As before, the choice of objectives was governed by the position of the main ridge, on which stood the village of Passchendaele. In the attacks of October 4th and 9th, the British line had been advanced to east of the Becelaere-Passchendaele road (which runs along the summit of the ridge) from a point due east of "the Butte" in Polygon Wood to Nieuwemolen, just south of the Ypres-Roulers railway. The object of the forthcoming attack was to establish a new line east of the Becelaerte-Passchendaele road, on the forward slope of the ridge, from Nieuwemolen to east of Passchendaele, and thence round the north-east and north of the latter village, where the ground began to fall again. On the right of the New Zealand Division, the 3rd Australian Division was given the task of capturing Passchendaele, while on the left the Fifth Army was to push forward to work round the southern outskirts of the Forest of Houthulst.
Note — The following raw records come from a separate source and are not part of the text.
-- ==== Sys2Proof/Laws/Frame.lean ====
section
/-! SUPPORT. What each shared operation does, said once: the ways an instruction ends, the two memory primitives, and
the whole of `step`. The claims cite these and never unfold the operation. -/

namespace Sys2Proof.Machine

variable {s t : State} {rd : RegIdx} {v target addr : Word} {n : Nat} {e : Error}

/-! ### The frames -/

theorem SameBookkeeping.refl (s : State) : SameBookkeeping s s := ⟨rfl, rfl, rfl, rfl⟩

theorem sameBookkeeping_setReg_setPc : SameBookkeeping s ((s.setReg rd v).setPc target) := ⟨by simp, by simp, by simp, by simp⟩

theorem onlyRegister_setReg_setPc : OnlyRegister rd s ((s.setReg rd v).setPc target) :=
  ⟨fun _ h => by simp [setReg_reg_of_ne _ _ _ _ h], fun _ => by simp, sameBookkeeping_setReg_setPc⟩

theorem onlyPc_setPc : OnlyPc s (s.setPc target) := ⟨fun _ => by simp, fun _ => by simp, ⟨rfl, rfl, rfl, rfl⟩⟩

theorem wroteRegister_setReg_setPc : WroteRegister rd v s ((s.setReg rd v).setPc s.npc) :=
  ⟨by simp, by simp, onlyRegister_setReg_setPc⟩

theorem jumped_setReg_setPc : Jumped rd target s ((s.setReg rd s.npc).setPc target) :=
  ⟨by simp, rfl, onlyRegister_setReg_setPc⟩

/-! ### The ways an instruction ends -/

theorem writeBack_completes : ∃ t, writeBack rd v s = .next t ∧ WroteRegister rd v s t :=
  ⟨_, rfl, wroteRegister_setReg_setPc⟩

theorem linkAndJump_completes : ∃ t, linkAndJump rd target s = .next t ∧ Jumped rd target s t :=
  ⟨_, rfl, jumped_setReg_setPc⟩

theorem advance_completes : ∃ t, advance s = .next t ∧ t.pc = s.pc + 4#32 ∧ OnlyPc s t :=
  ⟨_, rfl, rfl, onlyPc_setPc⟩

theorem branchIf_completes {taken : Bool} :
    ∃ t, branchIf taken target s = .next t ∧ t.pc = (if taken then target else s.pc + 4#32) ∧ OnlyPc s t :=
  ⟨_, rfl, rfl, onlyPc_setPc⟩

/-! ### The memory primitives -/

theorem memRead_inRange {kind : AccessKind} (h : addr.toNat + n ≤ s.cfg.memSize) :
    s.memRead kind addr n = .ok (s.mem.readLE addr.toNat n) := if_pos h

theorem memRead_outOfRange {kind : AccessKind} (h : s.cfg.memSize < addr.toNat + n) :
    s.memRead kind addr n = .error (.addressOutOfRange kind addr n s.pc) := if_neg (Nat.not_le.2 h)

theorem memWrite_inRange (h : addr.toNat + n ≤ s.cfg.memSize) :
    s.memWrite addr n v = .ok { s with mem := s.mem.writeLE addr.toNat n v } := if_pos h

theorem memWrite_outOfRange (h : s.cfg.memSize < addr.toNat + n) :
    s.memWrite addr n v = .error (.addressOutOfRange .store addr n s.pc) := if_neg (Nat.not_le.2 h)

theorem loadTo_inRange {widen : BitVec (8 * n) → Word} (h : addr.toNat + n ≤ s.cfg.memSize) :
    loadTo rd addr n widen s = writeBack rd (widen (s.mem.readLE addr.toNat n)) s := by
  simp [loadTo, memRead_inRange h]

theorem loadTo_outOfRange {widen : BitVec (8 * n) → Word} (h : s.cfg.memSize < addr.toNat + n) :
    loadTo rd addr n widen s = .fault (.raised (.addressOutOfRange .load addr n s.pc)) := by
  simp [loadTo, memRead_outOfRange h, raise]

/-- The state a store leaves. -/
abbrev State.afterStore (s : State) (addr : Word) (n : Nat) (v : Word) : State :=
  State.setPc { s with mem := s.mem.writeLE addr.toNat n v } s.npc

theorem storeAt_inRange (h : addr.toNat + n ≤ s.cfg.memSize) :
    storeAt addr n v s = .next (s.afterStore addr n v) := by
  rw [storeAt, memWrite_inRange h]; rfl

theorem storeAt_outOfRange (h : s.cfg.memSize < addr.toNat + n) :
    storeAt addr n v s = .fault (.raised (.addressOutOfRange .store addr n s.pc)) := by
  simp [storeAt, memWrite_outOfRange h, raise]

theorem stored_afterStore (hm : s.mem.wf) : Stored addr.toNat n v s (s.afterStore addr n v) where
  bytes _ hk := Memory.byte_writeLE_inside hm hk
  pc := rfl
  frame := ⟨fun _ => rfl, fun _ hb => Memory.byte_writeLE_outside hb, ⟨rfl, rfl, rfl, rfl⟩⟩

/-! ### What an instruction can answer -/

/-- Everything `exec` can do, in one place: it goes on with at most one register written, or it branches, or it stores,
or its one data access is out of range and it raises. It never refuses. -/
inductive ExecShape (i : Instr) (s : State) : Result → Prop where
  | register (rd : RegIdx) (v target : Word) (hd : i.dest = some rd) (ha : i.accessInRange s)
      (hs : ∀ a n, i.access s ≠ some (.store, a, n)) (hp : i.nextPc s = target) :
      ExecShape i s (.next ((s.setReg rd v).setPc target))
  | pcOnly (target : Word) (hd : i.dest = none) (ha : i.access s = none) (hp : i.nextPc s = target) :
      ExecShape i s (.next (s.setPc target))
  | store (addr : Word) (n : Nat) (v : Word) (hd : i.dest = none) (ha : i.access s = some (.store, addr, n))
      (hr : addr.toNat + n ≤ s.cfg.memSize) (hp : i.nextPc s = s.npc) :
      ExecShape i s (.next (s.afterStore addr n v))
  | raised (kind : AccessKind) (addr : Word) (n : Nat) (ha : i.access s = some (kind, addr, n))
      (hr : s.cfg.memSize < addr.toNat + n) :
      ExecShape i s (.fault (.raised (.addressOutOfRange kind addr n s.pc)))

theorem writeBack_shape {i : Instr} (hd : i.dest = some rd) (ha : i.access s = none) (hp : i.nextPc s = s.npc) :
    ExecShape i s (writeBack rd v s) :=
  .register rd v _ hd (by simp [Instr.accessInRange, ha]) (by simp [ha]) hp

theorem linkAndJump_shape {i : Instr} (hd : i.dest = some rd) (ha : i.access s = none) (hp : i.nextPc s = target) :
    ExecShape i s (linkAndJump rd target s) :=
  .register rd _ _ hd (by simp [Instr.accessInRange, ha]) (by simp [ha]) hp

theorem branchIf_shape {i : Instr} {taken : Bool} (hd : i.dest = none) (ha : i.access s = none)
    (hp : i.nextPc s = if taken then target else s.npc) : ExecShape i s (branchIf taken target s) :=
  .pcOnly _ hd ha hp

theorem loadTo_shape {i : Instr} {widen : BitVec (8 * n) → Word} (hd : i.dest = some rd)
    (ha : i.access s = some (.load, addr, n)) (hp : i.nextPc s = s.npc) :
    ExecShape i s (loadTo rd addr n widen s) := by
  by_cases h : addr.toNat + n ≤ s.cfg.memSize
  · rw [loadTo_inRange h]
    exact .register rd _ _ hd (by simpa [Instr.accessInRange, ha] using h) (by simp [ha]) hp
  · rw [loadTo_outOfRange (Nat.not_le.1 h)]
    exact .raised _ _ _ ha (Nat.not_le.1 h)

theorem storeAt_shape {i : Instr} (hd : i.dest = none) (ha : i.access s = some (.store, addr, n))
    (hp : i.nextPc s = s.npc) : ExecShape i s (storeAt addr n v s) := by
  by_cases h : addr.toNat + n ≤ s.cfg.memSize
  · rw [storeAt_inRange h]; exact .store _ _ _ hd ha h hp
  · rw [storeAt_outOfRange (Nat.not_le.1 h)]; exact .raised _ _ _ ha (Nat.not_le.1 h)

/-- The inversion lemma of `exec`. -/
theorem exec_shape (i : Instr) (s : State) : ExecShape i s (exec i s) := by
  cases i with
  | lui | auipc | addi | slti | sltiu | xori | ori | andi | slli | srli | srai
  | add | sub | sll | slt | sltu | xor | srl | sra | or | and => exact writeBack_shape rfl rfl rfl
  | jal | jalr => exact linkAndJump_shape rfl rfl rfl
  | beq => exact branchIf_shape rfl rfl (by simp [Instr.nextPc, condEq, pcRelative, immB, sext])
  | bne => exact branchIf_shape rfl rfl (by simp [Instr.nextPc, condEq, pcRelative, immB, sext])
  | blt => exact branchIf_shape rfl rfl (by simp [Instr.nextPc, condLt, pcRelative, immB, sext])
  | bge => exact branchIf_shape rfl rfl (by simp [Instr.nextPc, condLt, pcRelative, immB, sext])
  | bltu => exact branchIf_shape rfl rfl (by simp [Instr.nextPc, condLtu, pcRelative, immB, sext])
  | bgeu => exact branchIf_shape rfl rfl (by simp [Instr.nextPc, condLtu, pcRelative, immB, sext])
  | lb | lh | lw | lbu | lhu => exact loadTo_shape rfl rfl rfl
  | sb | sh | sw => exact storeAt_shape rfl rfl rfl
  | fence | ecall | ebreak => exact .pcOnly _ rfl rfl rfl

/-! ### Everything a step can do -/

/-- A step that goes on fetched a word, decoded it and ran it on a running core, and then x0 was re-asserted. -/
theorem step_next_cases (h : step s = .next t) :
    s.status = .running ∧ ∃ w i u, s.fetch = .ok w ∧ decode w = .ok i ∧ exec i s = .next u ∧ t = u.reassertZero := by
  unfold step admittedStep at h
  cases hs : s.status with
  | notReset => simp [hs] at h
  | halted e => simp [hs] at h
  | running =>
    simp only [hs, runCycle] at h
    cases hf : s.fetch with
    | error e => simp [hf, raise] at h
    | ok w =>
      cases hd : decode w with
      | error r => simp [hf, hd, raise] at h
      | ok i =>
        simp only [hf, hd] at h
        cases he : exec i s with
        | next u => simp only [he, onNext, Host.Outcome.next.injEq] at h; exact ⟨rfl, w, i, u, rfl, hd, he, h.symm⟩
        | fault r => simp [he, onNext] at h
        | refused r => simp [he, onNext] at h

theorem fetch_inRange (h : s.pc.toNat + 4 ≤ s.cfg.memSize) :
    s.fetch = .ok (wordOfBytes (s.byte s.pc.toNat) (s.byte (s.pc.toNat + 1)) (s.byte (s.pc.toNat + 2))
      (s.byte (s.pc.toNat + 3))) := by
  rw [State.fetch, memRead_inRange h, Memory.readLE_four]; rfl

theorem fetch_outOfRange (h : s.cfg.memSize < s.pc.toNat + 4) :
    s.fetch = .error (.addressOutOfRange .fetch s.pc 4 s.pc) := memRead_outOfRange h

end Sys2Proof.Machine
end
The right flank Division of the Fifth Army the 9th Division, was on the immediate left of the New Zealand Division.

page 194
The objectives assigned to the New Zealand Division were four in number:—
1.The Red Line: A road running from north-west to south-east across the whole Divisional front and crossing the Gravenstafel-Mosselmarkt road two thousand yards north-east of Gravenstafel village.
2.The Blue Line: A line at an average distance of eight hundred yards in front of the Red Line, crossing the Bellevue spur four hundred yards south-west of Mosselmarkt and then swinging round towards the west.
3.The Green Dotted Line: which is more conveniently described by reference to the Green Line (the fourth objective described below).
4.The Green Line: In the II Anzac Army Corps' area this line began at the Ypres-Roulers railway, two thousand yards north-east of its point of intersection with the Becelaere-Passchendaele road, passed six hundred yards east of Passchendaele church and, curving away towards the west, encircled the village and crossed the Passchendaele-Westroosebeke and Wieltje-Oostnieuwkirrke roads about two hundred yards north of their point of intersection. From there it ran almost due west to the left Divisional boundary. The "Green Dotted Line" was a straight line running inside the north-eastern curve of the Green Line, the two lines forming a segment of a circle with the Green Line as the arc and the Green Dotted Line as the chord. The length of the Green Dotted Line was fifteen hundred yards, and its greatest distance from the Green Line was three hundred yards, at the point where the Green Dotted Line crossed the Passchendaele-Westroosebeke road. Half of the Green Dotted Line was in the New Zealand Division's area, and the remainder in the 3rd Australian Division's area.

The 49th Division had attempted to take the Red Line on October 9th, but had been held up by uncut wire, and had advanced its line for a very short distance. The Staden-Zonnebeke page 195Line, a series of mutually supporting pill-boxes, protected by at least two belts of wire, guarded the western slopes of the main ridge, and crossed the Ravebeek at the point where that stream turns towards the west, as above described. In the attack of October 4th, the right flank of the 3rd Canterbury Battalion's final objective had rested on this line, which, running due north and south, consequently lay diagonally across the uncaptured territory in front of the New Zealand Division on that date. In the same attack, the 3rd Australian Division captured the part of this line which lay to the south of the 3rd Canterbury Battalion's right flank.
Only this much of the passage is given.